/---

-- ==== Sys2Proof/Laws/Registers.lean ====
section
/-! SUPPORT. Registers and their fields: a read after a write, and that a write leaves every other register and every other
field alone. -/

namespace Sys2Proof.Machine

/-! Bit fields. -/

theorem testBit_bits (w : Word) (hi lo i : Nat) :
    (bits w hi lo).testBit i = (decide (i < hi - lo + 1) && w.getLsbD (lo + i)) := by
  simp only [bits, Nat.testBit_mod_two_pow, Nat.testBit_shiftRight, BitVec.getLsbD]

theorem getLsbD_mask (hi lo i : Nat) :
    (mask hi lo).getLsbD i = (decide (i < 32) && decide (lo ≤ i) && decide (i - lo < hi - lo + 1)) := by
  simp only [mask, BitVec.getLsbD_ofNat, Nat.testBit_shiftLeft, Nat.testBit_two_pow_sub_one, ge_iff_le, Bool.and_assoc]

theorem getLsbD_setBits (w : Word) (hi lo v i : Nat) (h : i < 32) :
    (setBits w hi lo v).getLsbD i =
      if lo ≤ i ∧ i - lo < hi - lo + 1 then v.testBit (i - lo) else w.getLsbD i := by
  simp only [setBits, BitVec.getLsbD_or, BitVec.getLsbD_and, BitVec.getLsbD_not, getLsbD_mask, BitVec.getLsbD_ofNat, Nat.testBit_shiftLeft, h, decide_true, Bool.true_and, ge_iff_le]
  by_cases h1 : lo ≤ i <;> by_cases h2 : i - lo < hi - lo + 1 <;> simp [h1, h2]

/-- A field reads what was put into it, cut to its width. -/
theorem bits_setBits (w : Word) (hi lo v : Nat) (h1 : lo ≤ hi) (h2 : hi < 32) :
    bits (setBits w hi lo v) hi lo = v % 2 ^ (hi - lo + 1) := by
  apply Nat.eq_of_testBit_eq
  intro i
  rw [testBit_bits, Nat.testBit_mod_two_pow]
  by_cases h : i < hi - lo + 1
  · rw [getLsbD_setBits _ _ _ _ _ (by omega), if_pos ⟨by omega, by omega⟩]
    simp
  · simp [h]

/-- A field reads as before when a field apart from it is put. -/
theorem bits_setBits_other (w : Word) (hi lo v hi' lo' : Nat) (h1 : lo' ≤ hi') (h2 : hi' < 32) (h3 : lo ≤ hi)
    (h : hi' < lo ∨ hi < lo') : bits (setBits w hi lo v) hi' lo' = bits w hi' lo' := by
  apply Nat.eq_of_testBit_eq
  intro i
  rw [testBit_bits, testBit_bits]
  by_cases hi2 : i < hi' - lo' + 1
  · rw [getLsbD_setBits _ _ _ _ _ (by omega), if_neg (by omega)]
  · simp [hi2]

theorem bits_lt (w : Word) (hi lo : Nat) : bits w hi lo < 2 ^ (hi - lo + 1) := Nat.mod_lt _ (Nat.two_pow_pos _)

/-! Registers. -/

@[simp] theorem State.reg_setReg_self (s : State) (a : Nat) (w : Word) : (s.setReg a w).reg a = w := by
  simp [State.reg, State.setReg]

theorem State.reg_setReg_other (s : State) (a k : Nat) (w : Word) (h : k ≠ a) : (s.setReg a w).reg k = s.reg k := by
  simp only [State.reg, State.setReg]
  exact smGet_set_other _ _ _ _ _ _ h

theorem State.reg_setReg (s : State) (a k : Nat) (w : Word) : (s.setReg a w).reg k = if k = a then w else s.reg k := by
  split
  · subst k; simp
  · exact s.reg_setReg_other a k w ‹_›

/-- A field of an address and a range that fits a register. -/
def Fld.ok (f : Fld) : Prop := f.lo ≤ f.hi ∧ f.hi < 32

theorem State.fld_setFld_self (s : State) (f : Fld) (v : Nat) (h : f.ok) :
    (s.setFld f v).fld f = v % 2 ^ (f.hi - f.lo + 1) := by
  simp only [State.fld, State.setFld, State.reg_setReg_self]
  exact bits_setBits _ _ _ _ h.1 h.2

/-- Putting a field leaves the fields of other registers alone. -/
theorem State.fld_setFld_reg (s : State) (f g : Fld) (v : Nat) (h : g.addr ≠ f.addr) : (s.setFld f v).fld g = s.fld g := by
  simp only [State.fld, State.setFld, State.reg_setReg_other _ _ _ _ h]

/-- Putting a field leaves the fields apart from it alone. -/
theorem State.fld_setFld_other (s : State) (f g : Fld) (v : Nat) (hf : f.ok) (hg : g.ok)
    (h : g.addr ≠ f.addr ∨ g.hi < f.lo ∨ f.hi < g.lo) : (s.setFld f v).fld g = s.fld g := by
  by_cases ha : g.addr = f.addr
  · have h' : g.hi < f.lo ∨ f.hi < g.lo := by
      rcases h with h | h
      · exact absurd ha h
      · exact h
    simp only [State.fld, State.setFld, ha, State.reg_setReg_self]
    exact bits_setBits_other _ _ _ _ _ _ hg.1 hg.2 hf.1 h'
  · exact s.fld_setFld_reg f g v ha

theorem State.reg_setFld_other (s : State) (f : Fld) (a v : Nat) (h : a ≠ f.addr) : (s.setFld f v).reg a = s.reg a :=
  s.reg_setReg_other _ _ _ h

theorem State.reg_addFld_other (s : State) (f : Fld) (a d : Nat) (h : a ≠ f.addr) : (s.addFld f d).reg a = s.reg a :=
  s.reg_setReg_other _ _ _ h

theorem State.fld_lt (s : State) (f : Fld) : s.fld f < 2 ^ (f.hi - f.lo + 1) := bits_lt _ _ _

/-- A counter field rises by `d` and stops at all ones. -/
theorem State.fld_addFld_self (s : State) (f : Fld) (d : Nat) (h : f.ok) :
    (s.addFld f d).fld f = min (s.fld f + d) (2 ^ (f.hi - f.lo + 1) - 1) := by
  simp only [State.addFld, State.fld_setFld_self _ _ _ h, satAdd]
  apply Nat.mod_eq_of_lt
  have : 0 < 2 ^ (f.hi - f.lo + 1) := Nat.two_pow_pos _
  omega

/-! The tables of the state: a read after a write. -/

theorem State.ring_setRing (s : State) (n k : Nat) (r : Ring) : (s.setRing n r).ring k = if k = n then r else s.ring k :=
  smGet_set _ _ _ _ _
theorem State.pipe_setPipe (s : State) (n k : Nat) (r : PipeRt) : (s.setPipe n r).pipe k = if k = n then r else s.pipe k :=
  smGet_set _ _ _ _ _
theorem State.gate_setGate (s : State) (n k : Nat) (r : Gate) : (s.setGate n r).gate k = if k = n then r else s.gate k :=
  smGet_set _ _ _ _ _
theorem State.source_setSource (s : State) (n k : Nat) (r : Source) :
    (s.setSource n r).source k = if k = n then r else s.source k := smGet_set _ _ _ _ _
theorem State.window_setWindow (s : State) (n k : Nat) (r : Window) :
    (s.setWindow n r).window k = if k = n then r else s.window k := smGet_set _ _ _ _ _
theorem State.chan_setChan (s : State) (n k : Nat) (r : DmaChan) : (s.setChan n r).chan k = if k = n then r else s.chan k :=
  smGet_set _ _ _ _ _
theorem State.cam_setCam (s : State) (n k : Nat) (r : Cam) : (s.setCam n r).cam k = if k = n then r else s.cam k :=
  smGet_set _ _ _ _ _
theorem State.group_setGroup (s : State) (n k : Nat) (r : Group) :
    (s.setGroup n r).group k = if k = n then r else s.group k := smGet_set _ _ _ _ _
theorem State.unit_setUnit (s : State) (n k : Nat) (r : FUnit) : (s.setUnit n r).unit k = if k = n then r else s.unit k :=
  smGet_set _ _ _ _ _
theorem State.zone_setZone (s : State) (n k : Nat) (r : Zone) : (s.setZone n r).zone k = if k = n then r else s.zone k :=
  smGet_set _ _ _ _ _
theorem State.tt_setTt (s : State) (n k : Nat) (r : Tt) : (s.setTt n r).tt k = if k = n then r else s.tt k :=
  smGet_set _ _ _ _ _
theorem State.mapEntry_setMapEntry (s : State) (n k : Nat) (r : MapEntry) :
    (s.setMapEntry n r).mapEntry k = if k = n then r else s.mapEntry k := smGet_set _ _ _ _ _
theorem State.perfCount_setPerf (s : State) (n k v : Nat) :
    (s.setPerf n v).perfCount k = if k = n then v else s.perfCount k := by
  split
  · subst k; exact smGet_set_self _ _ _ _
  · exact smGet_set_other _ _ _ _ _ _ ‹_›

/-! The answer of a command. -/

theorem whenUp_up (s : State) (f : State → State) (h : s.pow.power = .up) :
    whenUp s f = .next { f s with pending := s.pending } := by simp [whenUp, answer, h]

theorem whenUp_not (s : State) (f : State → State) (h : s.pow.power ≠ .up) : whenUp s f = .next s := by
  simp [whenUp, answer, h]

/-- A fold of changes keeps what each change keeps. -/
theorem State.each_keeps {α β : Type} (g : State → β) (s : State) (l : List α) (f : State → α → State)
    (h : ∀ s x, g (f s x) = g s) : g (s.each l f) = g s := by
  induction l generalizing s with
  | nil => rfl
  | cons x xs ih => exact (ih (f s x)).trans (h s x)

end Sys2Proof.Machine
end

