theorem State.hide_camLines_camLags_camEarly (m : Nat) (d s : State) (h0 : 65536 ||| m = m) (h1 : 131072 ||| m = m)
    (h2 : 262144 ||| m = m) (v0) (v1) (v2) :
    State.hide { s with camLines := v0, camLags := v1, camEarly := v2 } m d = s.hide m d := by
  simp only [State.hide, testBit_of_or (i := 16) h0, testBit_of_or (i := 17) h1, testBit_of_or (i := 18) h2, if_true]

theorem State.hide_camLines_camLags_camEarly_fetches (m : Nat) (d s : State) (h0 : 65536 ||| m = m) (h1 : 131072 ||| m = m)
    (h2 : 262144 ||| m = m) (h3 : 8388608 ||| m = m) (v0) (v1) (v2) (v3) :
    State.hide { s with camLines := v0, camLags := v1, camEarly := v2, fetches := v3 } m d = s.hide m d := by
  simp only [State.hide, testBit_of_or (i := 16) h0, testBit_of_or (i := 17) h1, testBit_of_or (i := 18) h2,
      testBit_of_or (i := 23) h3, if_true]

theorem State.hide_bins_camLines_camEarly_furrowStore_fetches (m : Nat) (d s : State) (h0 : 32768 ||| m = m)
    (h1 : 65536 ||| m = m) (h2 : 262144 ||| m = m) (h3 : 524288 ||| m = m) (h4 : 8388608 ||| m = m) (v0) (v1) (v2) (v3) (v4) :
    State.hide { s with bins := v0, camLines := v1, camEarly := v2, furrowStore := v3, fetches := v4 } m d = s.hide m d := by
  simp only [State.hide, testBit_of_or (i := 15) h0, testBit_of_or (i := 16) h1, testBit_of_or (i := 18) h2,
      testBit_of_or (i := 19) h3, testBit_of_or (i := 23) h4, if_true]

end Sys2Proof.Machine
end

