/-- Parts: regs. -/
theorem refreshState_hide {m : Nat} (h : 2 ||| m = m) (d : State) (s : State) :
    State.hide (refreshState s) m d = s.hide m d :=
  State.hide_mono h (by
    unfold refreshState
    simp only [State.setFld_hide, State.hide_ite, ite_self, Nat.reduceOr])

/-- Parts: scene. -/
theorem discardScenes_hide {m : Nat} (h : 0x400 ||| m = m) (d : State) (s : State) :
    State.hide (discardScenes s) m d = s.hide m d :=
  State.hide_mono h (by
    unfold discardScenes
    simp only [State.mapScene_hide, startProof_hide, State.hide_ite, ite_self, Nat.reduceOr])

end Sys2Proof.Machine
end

\---

> What the exercise asks
Check the entries above line by line and return each one containing the word "from".

> Exercise result
/-- A field reads as before when a field apart from it is put. -/
/-- Putting a field leaves the fields apart from it alone. -/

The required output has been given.